Opening a Word, Excel, or PowerPoint file on a mobile device typically means the Microsoft 365 mobile app will start up rather than the relevant standalone app.
This has been the case since Microsoft introduced an Office mobile app for Android and iOS in 2019. The Office app combined Word, Excel, and PowerPoint apps into a single app to create an “integrated experience” and reduce the need to switch between tools, Microsoft said at the time.

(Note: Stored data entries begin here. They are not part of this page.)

-- ==== Sys2Proof/Machine/HostPort.lean ====
section
/-!
DEFINITION. The host's actions: register access, the commands START and RST, `push`, the reset input and the read-outs
(10_state.md section 4, 43_sequencer_control.md section 6, 42_raster_assembler.md section 4).
-/

namespace Sys2Proof.Machine

/-- `rd <REG>`: the register's value, zero-extended to 16 bits; `CTRL` and the reserved indices read 0 (R25, R154). -/
def State.readRegister (s : State) : Reg → Half
  | .ctrl => 0
  | .status => s.status
  | .err => s.err.setWidth 16
  | .width => s.width
  | .height => s.height
  | .lwidth => s.lwidth
  | .lheight => s.lheight
  | .phase => s.phase.setWidth 16
  | .tx => s.tx.setWidth 16
  | .ty => s.ty.setWidth 16
  | .offx => s.offx
  | .offy => s.offy
  | .vw => s.vw
  | .vh => s.vh
  | .reservedE => 0
  | .reservedF => 0

/-- A write to `CTRL`: bit 1 is RST, which dominates (R142, R26); bit 0 is START, which acts in IDL only (R141). The other
bits do nothing (R26). -/
def State.writeControl (v : Half) (s : State) : State :=
  if v.getLsbD 1 then s.resetBlock
  else if v.getLsbD 0 && s.inPhase .idl then s.goTo .chk
  else s

/-- `wr <REG> v`: a command on `CTRL`; the dimension registers are stored in IDL and keep their value elsewhere (R32); every
other write is ignored (R25, R154). -/
def State.writeRegister (r : Reg) (v : Half) (s : State) : State :=
  match r with
  | .ctrl => s.writeControl v
  | .width => if s.inPhase .idl then { s with width := v } else s
  | .height => if s.inPhase .idl then { s with height := v } else s
  | .lwidth => if s.inPhase .idl then { s with lwidth := v } else s
  | .lheight => if s.inPhase .idl then { s with lheight := v } else s
  | .status => s
  | .err => s
  | .phase => s
  | .tx => s
  | .ty => s
  | .offx => s
  | .offy => s
  | .vw => s
  | .vh => s
  | .reservedE => s
  | .reservedF => s

/-- `push v`: appends the colour to `IN`, in every phase (R155). -/
def State.push (v : Colour) (s : State) : State := s.setInput (s.input ++ [v])

/-- The state after a read-out: its pixel goes to the host, or the step has no meaning (R131). -/
def State.deliver (s : State) (result : Except Refusal Pixel) : Host.Outcome State Fault Refusal :=
  match result with
  | .ok p => .next (s.reply (.pixel p))
  | .error e => .refused e

/-- One host action, one atomic step (R11, R154 to R156). -/
def performHost (a : HostAction) (s : State) : Host.Outcome State Fault Refusal :=
  match a with
  | .wr index value => .next (s.writeRegister (Reg.ofIndex index) value)
  | .rd index => .next (s.reply (.register (s.readRegister (Reg.ofIndex index))))
  | .push colour => .next (s.push colour)
  | .fbrd x y => s.deliver (s.fullPixel x.toNat y.toNat)
  | .lvrd x y => s.deliver (s.logicalPixel x.toNat y.toNat)
  | .reset => .next s.resetBlock

end Sys2Proof.Machine
end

(The Office mobile app was rebranded as Microsoft 365 in 2022.)
After user feedback, Microsoft announced last week that the standalone apps will be used to open files instead — as long as the standalone Office apps are installed on a user’s device; if not, files will continue to open in the Microsoft 365 app.
Aside from reducing confusion, opening the standalone app will make it easier to multitask, Microsoft said in a blog post, with multiple Office apps open at once.
“For customers who want to open more than one Word, Excel, or PowerPoint file at once, the standalone apps can better handle side by side and windowing scenarios that modern tablet and mobile operating systems support,” said Samer Sawaya, a principal product manager at Microsoft.
Microsoft has started apply the change across its Office apps for iOS and Android, beginning with OneDrive. Outlook will follow this month and in November, while the timing for Teams has yet to be confirmed.